» **What to work on**
Nothing in the records may be left out or altered; reproduce them all exactly.

» **Data section**
theorem execTrackLost_frame {W : Nat} {s₀ s : State} (hs : Frame W s₀ s) (n : Fin 16) (hW : within 45011225837250 W) :
    FrameRes W s₀ (execTrackLost n s) := by
  unfold execTrackLost
  try dsimp only
  repeat' with_reducible (first | assumption | apply frameRes_next | apply frameOpt_none | apply frameOpt_some | apply State.forEach_frame | apply State.when_frame | apply foldl_frame | apply foldl_fst_frame | apply foldl_snd_frame | intro _ | split | apply State.lossOfTrack_frame | apply frameOpt_get (by assumption) | dsimp only)
  all_goals first | assumption | exact within_trans hW (within_of (by decide)) | exact within_group hW .linkRegs (by decide) rfl | exact within_group hW .memRegs (by decide) rfl | exact within_group hW .cchRegs (by decide) rfl | exact within_group hW .srvRegs (by decide) rfl | exact within_group hW .spnRegs (by decide) rfl | exact within_group hW .motRegs (by decide) rfl | exact within_group hW .rchRegs (by decide) rfl | exact within_group hW .recRegs (by decide) rfl | exact within_group hW .calRegs (by decide) rfl

theorem execParkRampEnd_frame {W : Nat} {s₀ s : State} (hs : Frame W s₀ s) (n : Fin 16) (hW : within 328632113664 W) :
    FrameRes W s₀ (execParkRampEnd n s) := by
  unfold execParkRampEnd
  try dsimp only
  repeat' with_reducible (first | assumption | apply frameRes_next | apply frameOpt_none | apply frameOpt_some | apply State.forEach_frame | apply State.when_frame | apply foldl_frame | apply foldl_fst_frame | apply foldl_snd_frame | intro _ | split | apply State.enter_frame | apply State.modPickup_frame | apply frameOpt_get (by assumption) | dsimp only)
  all_goals first | assumption | exact within_trans hW (within_of (by decide)) | exact within_group hW .srvRegs (by decide) rfl | exact within_group hW .motRegs (by decide) rfl | exact within_group hW .rchRegs (by decide) rfl

theorem execRecoverCountClear_frame {W : Nat} {s₀ s : State} (hs : Frame W s₀ s) (n : Fin 16) (hW : within 512 W) :
    FrameRes W s₀ (execRecoverCountClear n s) := by
  unfold execRecoverCountClear
  try dsimp only
  repeat' with_reducible (first | assumption | apply frameRes_next | apply frameOpt_none | apply frameOpt_some | apply State.forEach_frame | apply State.when_frame | apply foldl_frame | apply foldl_fst_frame | apply foldl_snd_frame | intro _ | split | apply State.put_frame | apply frameOpt_get (by assumption) | dsimp only)
  all_goals first | assumption | exact within_trans hW (within_of (by decide)) | exact within_group hW .srvRegs (by decide) rfl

» **Written solution**
theorem execTrackLost_frame {W : Nat} {s₀ s : State} (hs : Frame W s₀ s) (n : Fin 16) (hW : within 45011225837250 W) :
    FrameRes W s₀ (execTrackLost n s) := by
  unfold execTrackLost
  try dsimp only
  repeat' with_reducible (first | assumption | apply frameRes_next | apply frameOpt_none | apply frameOpt_some | apply State.forEach_frame | apply State.when_frame | apply foldl_frame | apply foldl_fst_frame | apply foldl_snd_frame | intro _ | split | apply State.lossOfTrack_frame | apply frameOpt_get (by assumption) | dsimp only)
  all_goals first | assumption | exact within_trans hW (within_of (by decide)) | exact within_group hW .linkRegs (by decide) rfl | exact within_group hW .memRegs (by decide) rfl | exact within_group hW .cchRegs (by decide) rfl | exact within_group hW .srvRegs (by decide) rfl | exact within_group hW .spnRegs (by decide) rfl | exact within_group hW .motRegs (by decide) rfl | exact within_group hW .rchRegs (by decide) rfl | exact within_group hW .recRegs (by decide) rfl | exact within_group hW .calRegs (by decide) rfl

theorem execParkRampEnd_frame {W : Nat} {s₀ s : State} (hs : Frame W s₀ s) (n : Fin 16) (hW : within 328632113664 W) :
    FrameRes W s₀ (execParkRampEnd n s) := by
  unfold execParkRampEnd
  try dsimp only
  repeat' with_reducible (first | assumption | apply frameRes_next | apply frameOpt_none | apply frameOpt_some | apply State.forEach_frame | apply State.when_frame | apply foldl_frame | apply foldl_fst_frame | apply foldl_snd_frame | intro _ | split | apply State.enter_frame | apply State.modPickup_frame | apply frameOpt_get (by assumption) | dsimp only)
  all_goals first | assumption | exact within_trans hW (within_of (by decide)) | exact within_group hW .srvRegs (by decide) rfl | exact within_group hW .motRegs (by decide) rfl | exact within_group hW .rchRegs (by decide) rfl

theorem execRecoverCountClear_frame {W : Nat} {s₀ s : State} (hs : Frame W s₀ s) (n : Fin 16) (hW : within 512 W) :
    FrameRes W s₀ (execRecoverCountClear n s) := by
  unfold execRecoverCountClear
  try dsimp only
  repeat' with_reducible (first | assumption | apply frameRes_next | apply frameOpt_none | apply frameOpt_some | apply State.forEach_frame | apply State.when_frame | apply foldl_frame | apply foldl_fst_frame | apply foldl_snd_frame | intro _ | split | apply State.put_frame | apply frameOpt_get (by assumption) | dsimp only)
  all_goals first | assumption | exact within_trans hW (within_of (by decide)) | exact within_group hW .srvRegs (by decide) rfl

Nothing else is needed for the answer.